I am not suggesting this is the only way to do it, it’s just my (new) way. If anyone is interested to know more about this, feel free to pm me or better yet message me (likely faster) on twitter (@ogselfhosting) or on mastadon (@OGSH). I don’t claim to be an expert, but after 8 years or so, I finally mange to get enough of this right enough that it seems to work well for me.

Happy Nextclouding, y’all :slight_smile:

5 Likes

Thanks for sharing your “Journey”.

Isn’t this the old misconception that assumes that redundancy equals security?

It’s like Raid 1 or even (Next)cloud, data is mirrored so it’s available twice, but you only have to make one mistake, e.g. an accidental deletion of files or a misconfiguration and then it’s replicated immediately as well. There is no filter, that knows if it is something bad, and should not be replicated or if it is business as usual So high availability when individual hosts receive a kernel update one after the other and need a restart, yes, but extra security against self-inflicted worsenings, no.

Much luck,
ernolf

Well, I guess I didn’t state it explicitly, but your post signals that I should have done: “fail-over” is absolutely NOT a backup and should not be thought of as such.

As you correctly state, if I delete a file (or even the whole data directory) in the current live instance then yes, all the others in that cluster kindly mirror that in blindingly fast time. My backup strategy is of course very different from this: backups are not stored in my ‘gluster-cluster’, but in a completely different (and indeed multiple) locations.

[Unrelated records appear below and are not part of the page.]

/-! ### setCore -/

@[simp] theorem State.setCore_pending (s : State) (n : Nat) (x : Engine) : (s.setCore n x).pending = s.pending := rfl
@[simp] theorem State.setCore_variant (s : State) (n : Nat) (x : Engine) : (s.setCore n x).variant = s.variant := rfl
@[simp] theorem State.setCore_stepping (s : State) (n : Nat) (x : Engine) : (s.setCore n x).stepping = s.stepping := rfl
@[simp] theorem State.setCore_time (s : State) (n : Nat) (x : Engine) : (s.setCore n x).time = s.time := rfl
@[simp] theorem State.setCore_devTime (s : State) (n : Nat) (x : Engine) : (s.setCore n x).devTime = s.devTime := rfl
@[simp] theorem State.setCore_free (s : State) (n : Nat) (x : Engine) : (s.setCore n x).free = s.free := rfl
@[simp] theorem State.setCore_regs (s : State) (n : Nat) (x : Engine) : (s.setCore n x).regs = s.regs := rfl
@[simp] theorem State.setCore_mem (s : State) (n : Nat) (x : Engine) : (s.setCore n x).mem = s.mem := rfl
@[simp] theorem State.setCore_out (s : State) (n : Nat) (x : Engine) : (s.setCore n x).out = s.out := rfl
@[simp] theorem State.setCore_gather (s : State) (n : Nat) (x : Engine) : (s.setCore n x).gather = s.gather := rfl
@[simp] theorem State.setCore_ready (s : State) (n : Nat) (x : Engine) : (s.setCore n x).ready = s.ready := rfl
@[simp] theorem State.setCore_h0 (s : State) (n : Nat) (x : Engine) : (s.setCore n x).h0 = s.h0 := rfl
@[simp] theorem State.setCore_h1 (s : State) (n : Nat) (x : Engine) : (s.setCore n x).h1 = s.h1 := rfl
@[simp] theorem State.setCore_mbx (s : State) (n : Nat) (x : Engine) : (s.setCore n x).mbx = s.mbx := rfl
@[simp] theorem State.setCore_waits (s : State) (n : Nat) (x : Engine) : (s.setCore n x).waits = s.waits := rfl
@[simp] theorem State.setCore_power (s : State) (n : Nat) (x : Engine) : (s.setCore n x).power = s.power := rfl
@[simp] theorem State.setCore_boot (s : State) (n : Nat) (x : Engine) : (s.setCore n x).boot = s.boot := rfl
@[simp] theorem State.setCore_pins (s : State) (n : Nat) (x : Engine) : (s.setCore n x).pins = s.pins := rfl
@[simp] theorem State.setCore_straps (s : State) (n : Nat) (x : Engine) : (s.setCore n x).straps = s.straps := rfl
@[simp] theorem State.setCore_mirror (s : State) (n : Nat) (x : Engine) : (s.setCore n x).mirror = s.mirror := rfl
@[simp] theorem State.setCore_cfg (s : State) (n : Nat) (x : Engine) : (s.setCore n x).cfg = s.cfg := rfl
@[simp] theorem State.setCore_timeSets (s : State) (n : Nat) (x : Engine) : (s.setCore n x).timeSets = s.timeSets := rfl
@[simp] theorem State.setCore_eth (s : State) (n : Nat) (x : Engine) : (s.setCore n x).eth = s.eth := rfl
@[simp] theorem State.setCore_msgQueue (s : State) (n : Nat) (x : Engine) : (s.setCore n x).msgQueue = s.msgQueue := rfl
@[simp] theorem State.setCore_mbxQueue (s : State) (n : Nat) (x : Engine) : (s.setCore n x).mbxQueue = s.mbxQueue := rfl
@[simp] theorem State.setCore_lateSeqs (s : State) (n : Nat) (x : Engine) : (s.setCore n x).lateSeqs = s.lateSeqs := rfl
@[simp] theorem State.setCore_orders (s : State) (n : Nat) (x : Engine) : (s.setCore n x).orders = s.orders := rfl
@[simp] theorem State.setCore_f0 (s : State) (n : Nat) (x : Engine) : (s.setCore n x).f0 = s.f0 := rfl
@[simp] theorem State.setCore_f1 (s : State) (n : Nat) (x : Engine) : (s.setCore n x).f1 = s.f1 := rfl
@[simp] theorem State.setCore_points (s : State) (n : Nat) (x : Engine) : (s.setCore n x).points = s.points := rfl
@[simp] theorem State.setCore_prove (s : State) (n : Nat) (x : Engine) : (s.setCore n x).prove = s.prove := rfl
@[simp] theorem State.setCore_limits (s : State) (n : Nat) (x : Engine) : (s.setCore n x).limits = s.limits := rfl
@[simp] theorem State.setCore_disp (s : State) (n : Nat) (x : Engine) : (s.setCore n x).disp = s.disp := rfl
@[simp] theorem State.setCore_ledger (s : State) (n : Nat) (x : Engine) : (s.setCore n x).ledger = s.ledger := rfl
@[simp] theorem State.setCore_starts (s : State) (n : Nat) (x : Engine) : (s.setCore n x).starts = s.starts := rfl
@[simp] theorem State.setCore_slices (s : State) (n : Nat) (x : Engine) : (s.setCore n x).slices = s.slices := rfl
@[simp] theorem State.setCore_switches (s : State) (n : Nat) (x : Engine) : (s.setCore n x).switches = s.switches := rfl
@[simp] theorem State.setCore_gov (s : State) (n : Nat) (x : Engine) : (s.setCore n x).gov = s.gov := rfl
@[simp] theorem State.setCore_stops (s : State) (n : Nat) (x : Engine) : (s.setCore n x).stops = s.stops := rfl
@[simp] theorem State.setCore_serac (s : State) (n : Nat) (x : Engine) : (s.setCore n x).serac = s.serac := rfl
@[simp] theorem State.setCore_ky (s : State) (n : Nat) (x : Engine) : (s.setCore n x).ky = s.ky := rfl
@[simp] theorem State.setCore_reader (s : State) (n : Nat) (x : Engine) : (s.setCore n x).reader = s.reader := rfl
@[simp] theorem State.setCore_rime (s : State) (n : Nat) (x : Engine) : (s.setCore n x).rime = s.rime := rfl
@[simp] theorem State.setCore_upd (s : State) (n : Nat) (x : Engine) : (s.setCore n x).upd = s.upd := rfl

/-! ### setChan -/

@[simp] theorem State.setChan_pending (s : State) (c : Chan) (x : Mbx) : (s.setChan c x).pending = s.pending := rfl
@[simp] theorem State.setChan_variant (s : State) (c : Chan) (x : Mbx) : (s.setChan c x).variant = s.variant := rfl
@[simp] theorem State.setChan_stepping (s : State) (c : Chan) (x : Mbx) : (s.setChan c x).stepping = s.stepping := rfl
@[simp] theorem State.setChan_time (s : State) (c : Chan) (x : Mbx) : (s.setChan c x).time = s.time := rfl
@[simp] theorem State.setChan_devTime (s : State) (c : Chan) (x : Mbx) : (s.setChan c x).devTime = s.devTime := rfl
@[simp] theorem State.setChan_free (s : State) (c : Chan) (x : Mbx) : (s.setChan c x).free = s.free := rfl
@[simp] theorem State.setChan_regs (s : State) (c : Chan) (x : Mbx) : (s.setChan c x).regs = s.regs := rfl
@[simp] theorem State.setChan_mem (s : State) (c : Chan) (x : Mbx) : (s.setChan c x).mem = s.mem := rfl
@[simp] theorem State.setChan_out (s : State) (c : Chan) (x : Mbx) : (s.setChan c x).out = s.out := rfl
@[simp] theorem State.setChan_gather (s : State) (c : Chan) (x : Mbx) : (s.setChan c x).gather = s.gather := rfl
@[simp] theorem State.setChan_ready (s : State) (c : Chan) (x : Mbx) : (s.setChan c x).ready = s.ready := rfl
@[simp] theorem State.setChan_h0 (s : State) (c : Chan) (x : Mbx) : (s.setChan c x).h0 = s.h0 := rfl
@[simp] theorem State.setChan_h1 (s : State) (c : Chan) (x : Mbx) : (s.setChan c x).h1 = s.h1 := rfl
@[simp] theorem State.setChan_waits (s : State) (c : Chan) (x : Mbx) : (s.setChan c x).waits = s.waits := rfl
@[simp] theorem State.setChan_power (s : State) (c : Chan) (x : Mbx) : (s.setChan c x).power = s.power := rfl
@[simp] theorem State.setChan_boot (s : State) (c : Chan) (x : Mbx) : (s.setChan c x).boot = s.boot := rfl
@[simp] theorem State.setChan_pins (s : State) (c : Chan) (x : Mbx) : (s.setChan c x).pins = s.pins := rfl
@[simp] theorem State.setChan_straps (s : State) (c : Chan) (x : Mbx) : (s.setChan c x).straps = s.straps := rfl
@[simp] theorem State.setChan_mirror (s : State) (c : Chan) (x : Mbx) : (s.setChan c x).mirror = s.mirror := rfl
@[simp] theorem State.setChan_cfg (s : State) (c : Chan) (x : Mbx) : (s.setChan c x).cfg = s.cfg := rfl
@[simp] theorem State.setChan_timeSets (s : State) (c : Chan) (x : Mbx) : (s.setChan c x).timeSets = s.timeSets := rfl
@[simp] theorem State.setChan_eth (s : State) (c : Chan) (x : Mbx) : (s.setChan c x).eth = s.eth := rfl
@[simp] theorem State.setChan_eng (s : State) (c : Chan) (x : Mbx) : (s.setChan c x).eng = s.eng := rfl
@[simp] theorem State.setChan_msgQueue (s : State) (c : Chan) (x : Mbx) : (s.setChan c x).msgQueue = s.msgQueue := rfl
@[simp] theorem State.setChan_mbxQueue (s : State) (c : Chan) (x : Mbx) : (s.setChan c x).mbxQueue = s.mbxQueue := rfl
@[simp] theorem State.setChan_lateSeqs (s : State) (c : Chan) (x : Mbx) : (s.setChan c x).lateSeqs = s.lateSeqs := rfl
@[simp] theorem State.setChan_orders (s : State) (c : Chan) (x : Mbx) : (s.setChan c x).orders = s.orders := rfl
@[simp] theorem State.setChan_f0 (s : State) (c : Chan) (x : Mbx) : (s.setChan c x).f0 = s.f0 := rfl
@[simp] theorem State.setChan_f1 (s : State) (c : Chan) (x : Mbx) : (s.setChan c x).f1 = s.f1 := rfl
@[simp] theorem State.setChan_points (s : State) (c : Chan) (x : Mbx) : (s.setChan c x).points = s.points := rfl
@[simp] theorem State.setChan_prove (s : State) (c : Chan) (x : Mbx) : (s.setChan c x).prove = s.prove := rfl
@[simp] theorem State.setChan_limits (s : State) (c : Chan) (x : Mbx) : (s.setChan c x).limits = s.limits := rfl
@[simp] theorem State.setChan_disp (s : State) (c : Chan) (x : Mbx) : (s.setChan c x).disp = s.disp := rfl
@[simp] theorem State.setChan_ledger (s : State) (c : Chan) (x : Mbx) : (s.setChan c x).ledger = s.ledger := rfl
@[simp] theorem State.setChan_starts (s : State) (c : Chan) (x : Mbx) : (s.setChan c x).starts = s.starts := rfl
@[simp] theorem State.setChan_slices (s : State) (c : Chan) (x : Mbx) : (s.setChan c x).slices = s.slices := rfl
@[simp] theorem State.setChan_switches (s : State) (c : Chan) (x : Mbx) : (s.setChan c x).switches = s.switches := rfl
@[simp] theorem State.setChan_gov (s : State) (c : Chan) (x : Mbx) : (s.setChan c x).gov = s.gov := rfl
@[simp] theorem State.setChan_stops (s : State) (c : Chan) (x : Mbx) : (s.setChan c x).stops = s.stops := rfl
@[simp] theorem State.setChan_serac (s : State) (c : Chan) (x : Mbx) : (s.setChan c x).serac = s.serac := rfl
@[simp] theorem State.setChan_ky (s : State) (c : Chan) (x : Mbx) : (s.setChan c x).ky = s.ky := rfl
@[simp] theorem State.setChan_reader (s : State) (c : Chan) (x : Mbx) : (s.setChan c x).reader = s.reader := rfl
@[simp] theorem State.setChan_rime (s : State) (c : Chan) (x : Mbx) : (s.setChan c x).rime = s.rime := rfl
@[simp] theorem State.setChan_upd (s : State) (c : Chan) (x : Mbx) : (s.setChan c x).upd = s.upd := rfl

This post (and my high-availability strategy) is about trying to maximize uptime in a homelab environment to mirror a professional service. Thanks for showing me I needed to make that clear, as I’d hate for someone to trip over the old “i thought raid was a backup” train-wreck! :slight_smile:

3 Likes

This is a cool idea, and good to hear how you did it. Thanks for sharing.

So, taking your comments a bit further…I have been further experimenting by using a zfs zvol as my gluster backend. It turns out this is not an uncommon setup - get the massive benefits of zfs whilst also taking advantage of gluster’s clustering capabilities.

I’ll post an update on this after some extensive testing, BUT it offers the potential/opportunity of using a complete restore of a prior state and/or re-creating the entire setup from a zfs backup. The front end does seem to work as advertised, but I have a lot to do to see if this can be an effective addition to a backup strategy (I still don;t think this alone would be good enough).

THANKS for getting me thinking on this some more. :slight_smile:

1 Like

It would be really nice if this interesting topic were cleaned up and expanded into more of a #howto document that others could follow, even if if that means mostly linking to documentation on other sites, etc. Cheers.